And really, I guess I'd put my belief as "the mind is the brain (and nervous system)".
posted by These Premises Are Alarmed at 11:53 AM on November 1, 2007


I think the most appealing aspect of the potential to live that long is as LooseFilter said- leaving when you are ready.
posted by zennoshinjou at 11:57 AM on November 1, 2007


The problem isn't living for a thousand years; it's who else would live for a thousand years.

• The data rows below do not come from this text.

-- ==== Sys2Proof/Laws/KeepsOps.lean ====
section
/-! SUPPORT. What the operations of Ops, Chain, Flags, Mailbox, Buffer, Tide keep, and which areas they may move. -/

set_option Elab.async false

namespace Sys2Proof.Machine

open Sys2Proof

theorem State.modMb_keeps {ar : List Area} (hw : Within [.mbx] ar) {z a0 : State} {a1} {a2} (h1 : Keeps ar z a0) :
    Keeps ar z (State.modMb a0 a1 a2) := by
  unfold State.modMb
  exact keeps_same hw h1

theorem State.modIsl_keeps {ar : List Area} (hw : Within [.islands] ar) {z a0 : State} {a1} {a2} (h1 : Keeps ar z a0) :
    Keeps ar z (State.modIsl a0 a1 a2) := by
  unfold State.modIsl
  exact keeps_same hw h1

theorem State.modChan_keeps {ar : List Area} (hw : Within [.chans] ar) {z a0 : State} {a1} {a2} {a3} (h1 : Keeps ar z
    a0) :
    Keeps ar z (State.modChan a0 a1 a2 a3) := by
  unfold State.modChan
  exact keeps_same hw h1

theorem State.cross_keeps {ar : List Area} (hw : Within [.chans] ar) {z a0 : State} {a1} {a2} (h1 : Keeps ar z a0) :
    Keeps ar z (State.cross a0 a1 a2) := by
  unfold State.cross
  exact keeps_ite (State.modChan_keeps (hw.m rfl) h1) h1

theorem State.chansBack_keeps {ar : List Area} (hw : Within [.chans] ar) {z a0 : State} {a1} (h1 : Keeps ar z a0) :
    Keeps ar z (State.chansBack a0 a1) := by
  unfold State.chansBack
  exact keeps_same hw h1

theorem State.modUnitSt_keeps {ar : List Area} (hw : Within [.units] ar) {z a0 : State} {a1} {a2} {a3} (h1 : Keeps ar
    z a0) :
    Keeps ar z (State.modUnitSt a0 a1 a2 a3) := by
  unfold State.modUnitSt
  exact keeps_same hw h1

theorem State.modBus_keeps {ar : List Area} (hw : Within [.buses] ar) {z a0 : State} {a1} {a2} (h1 : Keeps ar z a0) :
    Keeps ar z (State.modBus a0 a1 a2) := by
  unfold State.modBus
  exact keeps_same hw h1

theorem State.modPort_keeps {ar : List Area} (hw : Within [.eth, .links] ar) {z a0 : State} {a1} {a2} (h1 : Keeps ar
    z a0) :
    Keeps ar z (State.modPort a0 a1 a2) := by
  unfold State.modPort
  exact keeps_same hw h1

theorem State.modPolicer_keeps {ar : List Area} (hw : Within [.parse] ar) {z a0 : State} {a1} {a2} (h1 : Keeps ar z
    a0) :
    Keeps ar z (State.modPolicer a0 a1 a2) := by
  unfold State.modPolicer
  exact keeps_same hw h1

theorem State.modL2e_keeps {ar : List Area} (hw : Within [.tbl] ar) {z a0 : State} {a1} {a2} (h1 : Keeps ar z a0) :
    Keeps ar z (State.modL2e a0 a1 a2) := by
  unfold State.modL2e
  exact keeps_same hw h1

theorem State.modVlan_keeps {ar : List Area} (hw : Within [.tbl] ar) {z a0 : State} {a1} {a2} (h1 : Keeps ar z a0) :
    Keeps ar z (State.modVlan a0 a1 a2) := by
  unfold State.modVlan
  exact keeps_same hw h1

theorem State.modStream_keeps {ar : List Area} (hw : Within [.tbl] ar) {z a0 : State} {a1} {a2} (h1 : Keeps ar z a0) :
    Keeps ar z (State.modStream a0 a1 a2) := by
  unfold State.modStream
  exact keeps_same hw h1

theorem State.modHop_keeps {ar : List Area} (hw : Within [.tbl] ar) {z a0 : State} {a1} {a2} (h1 : Keeps ar z a0) :
    Keeps ar z (State.modHop a0 a1 a2) := by
  unfold State.modHop
  exact keeps_same hw h1

theorem State.modFrame_keeps {ar : List Area} (hw : Within [.sw] ar) {z a0 : State} {a1} {a2} (h1 : Keeps ar z a0) :
    Keeps ar z (State.modFrame a0 a1 a2) := by
  unfold State.modFrame
  exact keeps_same hw h1

theorem State.modPool_keeps {ar : List Area} (hw : Within [.sw] ar) {z a0 : State} {a1} {a2} (h1 : Keeps ar z a0) :
    Keeps ar z (State.modPool a0 a1 a2) := by
  unfold State.modPool
  exact keeps_same hw h1

theorem State.modSlot_keeps {ar : List Area} (hw : Within [.sig] ar) {z a0 : State} {a1} {a2} (h1 : Keeps ar z a0) :
    Keeps ar z (State.modSlot a0 a1 a2) := by
  unfold State.modSlot
  exact keeps_same hw h1

theorem State.modRun_keeps {ar : List Area} (hw : Within [.sig] ar) {z a0 : State} {a1} {a2} (h1 : Keeps ar z a0) :
    Keeps ar z (State.modRun a0 a1 a2) := by
  unfold State.modRun
  exact keeps_same hw h1

theorem State.modDom_keeps {ar : List Area} (hw : Within [.time] ar) {z a0 : State} {a1} {a2} (h1 : Keeps ar z a0) :
    Keeps ar z (State.modDom a0 a1 a2) := by
  unfold State.modDom
  exact keeps_same hw h1

theorem State.modTrig_keeps {ar : List Area} (hw : Within [.time] ar) {z a0 : State} {a1} {a2} (h1 : Keeps ar z a0) :
    Keeps ar z (State.modTrig a0 a1 a2) := by
  unfold State.modTrig
  exact keeps_same hw h1

theorem State.modTimeOut_keeps {ar : List Area} (hw : Within [.time] ar) {z a0 : State} {a1} {a2} (h1 : Keeps ar z a0) :
    Keeps ar z (State.modTimeOut a0 a1 a2) := by
  unfold State.modTimeOut
  exact keeps_same hw h1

Most people say that wouldn't want to live forever, but I'd rather be bored than dead. If the people important to me are living that long too, awesome.
posted by spaltavian at 12:02 PM on November 1, 2007


Everybody lives forever already. Before you were born, there was no time. After you die, time ends. The period that you are alive: that is all the time that there is.
posted by Meatbomb at 12:06 PM on November 1, 2007 [10 favorites]

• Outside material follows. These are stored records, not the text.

-- ==== Sys2Proof/Laws/KeepsFlow.lean ====
section
/-! SUPPORT. What the operations of Flow, Collector, Parse, Tables keep, and which areas they may move. -/

set_option Elab.async false

namespace Sys2Proof.Machine

open Sys2Proof

theorem State.lookupsDrop_keeps {ar : List Area} (hw : Within [.ctrs, .tbl, .sw] ar) {z a0 : State} {a1} (h1 : Keeps
    ar z a0) :
    Keeps ar z (State.lookupsDrop a0 a1) := by
  unfold State.lookupsDrop
  extract_lets -underBinder -merge +onlyGivenNames v1
  clear_value v1
  extract_lets -underBinder -merge +onlyGivenNames v2
  have k3 : Keeps ar z v2 := State.modTbl_keeps (hw.m rfl) h1
  clear_value v2
  exact State.each_keeps (fun v4 v5 k6 => State.count_keeps (hw.m rfl) k6) (State.modFrame_keeps (hw.m rfl) k3)

theorem State.policeDebit_keeps {ar : List Area} (hw : Within [.parse, .sw] ar) {z a0 : State} {a1} (h1 : Keeps ar z
    a0) :
    Keeps ar z (State.policeDebit a0 a1) := by
  unfold State.policeDebit
  extract_lets -underBinder -merge +onlyGivenNames v1
  clear_value v1
  exact keeps_ite h1 (State.modFrame_keeps (hw.m rfl) (State.modPolicer_keeps (hw.m rfl) h1))

theorem State.policeCount_keeps {ar : List Area} (hw : Within [.ctrs] ar) {z a0 : State} {a1} (h1 : Keeps ar z a0) :
    Keeps ar z (State.policeCount a0 a1) := by
  unfold State.policeCount
  extract_lets -underBinder -merge +onlyGivenNames v1
  clear_value v1
  refine keeps_ite h1 ?_
  extract_lets -underBinder -merge +onlyGivenNames v2
  clear_value v2
  exact State.count_keeps (hw.m rfl) (State.count_keeps (hw.m rfl) h1)

theorem State.spoilFrame_keeps {ar : List Area} (hw : Within (Area.telling [.eth, .buses, .parse, .tbl, .sw, .sig,
    .tide]) ar) {z a0 : State} {a1} (h1 : Keeps ar z a0) :
    Keeps ar z (State.spoilFrame a0 a1) := by
  unfold State.spoilFrame
  extract_lets -underBinder -merge +onlyGivenNames v1
  clear_value v1
  refine keeps_ite h1 ?_
  extract_lets -underBinder -merge +onlyGivenNames v2
  have k3 : Keeps ar z v2 := State.each_keeps (fun v4 v5 k6 => State.tqRewind_keeps (hw.m rfl) k6) h1
  clear_value v2
  extract_lets -underBinder -merge +onlyGivenNames v7
  have k8 : Keeps ar z v7 := State.policeDebit_keeps (hw.m rfl) (State.lookupsDrop_keeps (hw.m rfl) k3)
  clear_value v7
  extract_lets -underBinder -merge +onlyGivenNames v9
  have k10 : Keeps ar z v9 := State.specEnd_keeps (hw.m rfl) k8
  clear_value v9
  exact State.frameSpoil_keeps (hw.m rfl) k10

theorem State.mirrorOut_keeps {ar : List Area} {z a0 : State} {a1} {a2} (h1 : Keeps ar z a0) :
    Keeps ar z (State.mirrorOut a0 a1 a2) := by
  unfold State.mirrorOut
  exact keeps_ite (State.send_keeps h1) h1

theorem State.txCut_keeps {ar : List Area} (hw : Within (Area.telling [.eth, .sw]) ar) {z a0 : State} {a1} (h1 :
    Keeps ar z a0) :
    Keeps ar z (State.txCut a0 a1) := by
  unfold State.txCut
  split
  · exact h1
  · extract_lets -underBinder -merge +onlyGivenNames v1
    have k2 : Keeps ar z v1 := State.send_keeps (State.modPort_keeps (hw.m rfl) h1)
    clear_value v1
    exact State.releaseRef_keeps (hw.m rfl) (State.count_keeps (hw.m rfl) k2)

"You get what everyone gets, you get a lifetime."
posted by greytape at 12:10 PM on November 1, 2007 [2 favorites]


Even if they never get close to 1000 years or even 500 years, there is still appeal to improving our quality of life past the midway point.

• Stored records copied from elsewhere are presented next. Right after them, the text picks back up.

theorem execDmaRingEnable_keeps {ar : List Area} (hw : Within (Area.telling [.windows, .mbx, .tide, .cw, .boot]) ar)
    {z : State} {t : Nat} {a1} {s : State} (h : Keeps ar z (s.tick t)) :
    NextKeeps ar z (execDmaRingEnable t a1 s) := by
  unfold execDmaRingEnable
  exact keeps_next (State.simple_keeps (hw.m rfl) h (fun v1 v2 k3 => effectDmaRingEnable_keeps (hw.m rfl) k3))

theorem effectDmaRingDisable_keeps {ar : List Area} (hw : Within [.tide] ar) {z a0 : State} {a1} (h1 : Keeps ar z a0) :
    Keeps ar z (effectDmaRingDisable a0 a1).1 := by
  unfold effectDmaRingDisable
  extract_lets -underBinder -merge +onlyGivenNames v1
  clear_value v1
  exact keeps_mk1 (keeps_ite h1 (State.ringStop_keeps (hw.m rfl) h1))

theorem execDmaRingDisable_keeps {ar : List Area} (hw : Within (Area.telling [.windows, .mbx, .tide, .cw, .boot]) ar)
    {z : State} {t : Nat} {a1} {s : State} (h : Keeps ar z (s.tick t)) :
    NextKeeps ar z (execDmaRingDisable t a1 s) := by
  unfold execDmaRingDisable
  exact keeps_next (State.simple_keeps (hw.m rfl) h (fun v1 v2 k3 => effectDmaRingDisable_keeps (hw.m rfl) k3))

theorem State.ringTail_keeps {ar : List Area} (hw : Within [.tide] ar) {z a0 : State} {a1} {a2} (h1 : Keeps ar z a0) :
    Keeps ar z (State.ringTail a0 a1 a2) := by
  unfold State.ringTail
  refine keeps_ite h1 ?_
  extract_lets -underBinder -merge +onlyGivenNames v1
  clear_value v1
  refine keeps_ite (State.modRing_keeps (hw.m rfl) h1) ?_
  extract_lets -underBinder -merge +onlyGivenNames v2
  have k3 : Keeps ar z v2 := State.modRing_keeps (hw.m rfl) h1
  clear_value v2
  extract_lets -underBinder -merge +onlyGivenNames v4
  clear_value v4
  exact keeps_ite (State.modRing_keeps (hw.m rfl) k3) k3

theorem execRingTailWrite_keeps {ar : List Area} (hw : Within [.tide] ar) {z : State} {t : Nat} {a1} {a2} {s : State}
    (h : Keeps ar z (s.tick t)) :
    NextKeeps ar z (execRingTailWrite t a1 a2 s) := by
  unfold execRingTailWrite
  exact keeps_next (State.hostWrites_keeps h (fun v1 k2 => State.ringTail_keeps (hw.m rfl) k2))

theorem State.ringAnnounce_keeps {ar : List Area} (hw : Within (Area.telling [.tide]) ar) {z a0 : State} {a1} (h1 :
    Keeps ar z a0) :
    Keeps ar z (State.ringAnnounce a0 a1) := by
  unfold State.ringAnnounce
  exact State.raiseOf_keeps (hw.m rfl) (State.modRing_keeps (hw.m rfl) h1)

theorem State.ringNote_keeps {ar : List Area} (hw : Within (Area.telling [.tide]) ar) {z a0 : State} {a1} {a2} (h1 :
    Keeps ar z a0) :
    Keeps ar z (State.ringNote a0 a1 a2) := by
  unfold State.ringNote
  extract_lets -underBinder -merge +onlyGivenNames v1
  have k2 : Keeps ar z v1 := State.modRing_keeps (hw.m rfl) h1
  clear_value v1
  exact keeps_ite (State.ringAnnounce_keeps (hw.m rfl) k2) k2

theorem execRxEventTimer_keeps {ar : List Area} (hw : Within (Area.telling [.tide]) ar) {z : State} {t : Nat} {a1} {s
    : State} (h : Keeps ar z (s.tick t)) :
    NextKeeps ar z (execRxEventTimer t a1 s) := by
  unfold execRxEventTimer
  extract_lets -underBinder -merge +onlyGivenNames v1
  have k2 : Keeps ar z v1 := h
  clear_value v1
  extract_lets -underBinder -merge +onlyGivenNames v3
  clear_value v3
  exact keeps_next (keeps_ite k2 (State.ringAnnounce_keeps (hw.m rfl) k2))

From all accounts, getting old kinda sucks.
posted by dsquid at 12:13 PM on November 1, 2007


TPAA: Wasn't there a Bruce Sterling book where long-lived people ruled they world because they had equity in old companies?

Don't remember, but for a classic SF treatment of medical immortality check out Spinrad's Jack Barron.

Brain-in-a-can has also been covered by many people, H.P. Lovecraft among them.

Also, it seems like Spinrad fans missed out on Burrougs, or my brain is malfunctioning
posted by the number 17 at 12:15 PM on November 1, 2007


A back of the envelope calculation: from this site, risk of accidental death in 1 year in the US is 1 in 1743, or you have a P=1742/1743 chance of not dying in that year. Over 1000 years, your chance of not dying by accident would be P^1000=0.563.

In other words, roughly 7/16 of the population would die by accident before reaching 1000.
posted by cardboard at 12:21 PM on November 1, 2007 [2 favorites]


Interesting; thanks, cardboard! I hereby retract 9/16ths of my pessimism.
posted by Iridic at 12:28 PM on November 1, 2007


If this means I am going to have to start texting a lot and riding a fixie, for 1000 years, I do not want.
posted by everichon at 12:29 PM on November 1, 2007


I always thought the secret to immortality was swimming with Wilford Brimley. Shows what I know.
posted by Reggie Digest at 12:31 PM on November 1, 2007


Altered Carbon's stacks for everybody!
posted by i_am_a_Jedi at 12:37 PM on November 1, 2007


Oh my god, being a teenager in a world filled with 1,000-year-old people is going to be excruciating. If they think it's tiresome hearing their parents tell them how little they know, imagine hearing it from 30,000 sets of grandparents. (assumes extended fertility period, and that nobody checks my math)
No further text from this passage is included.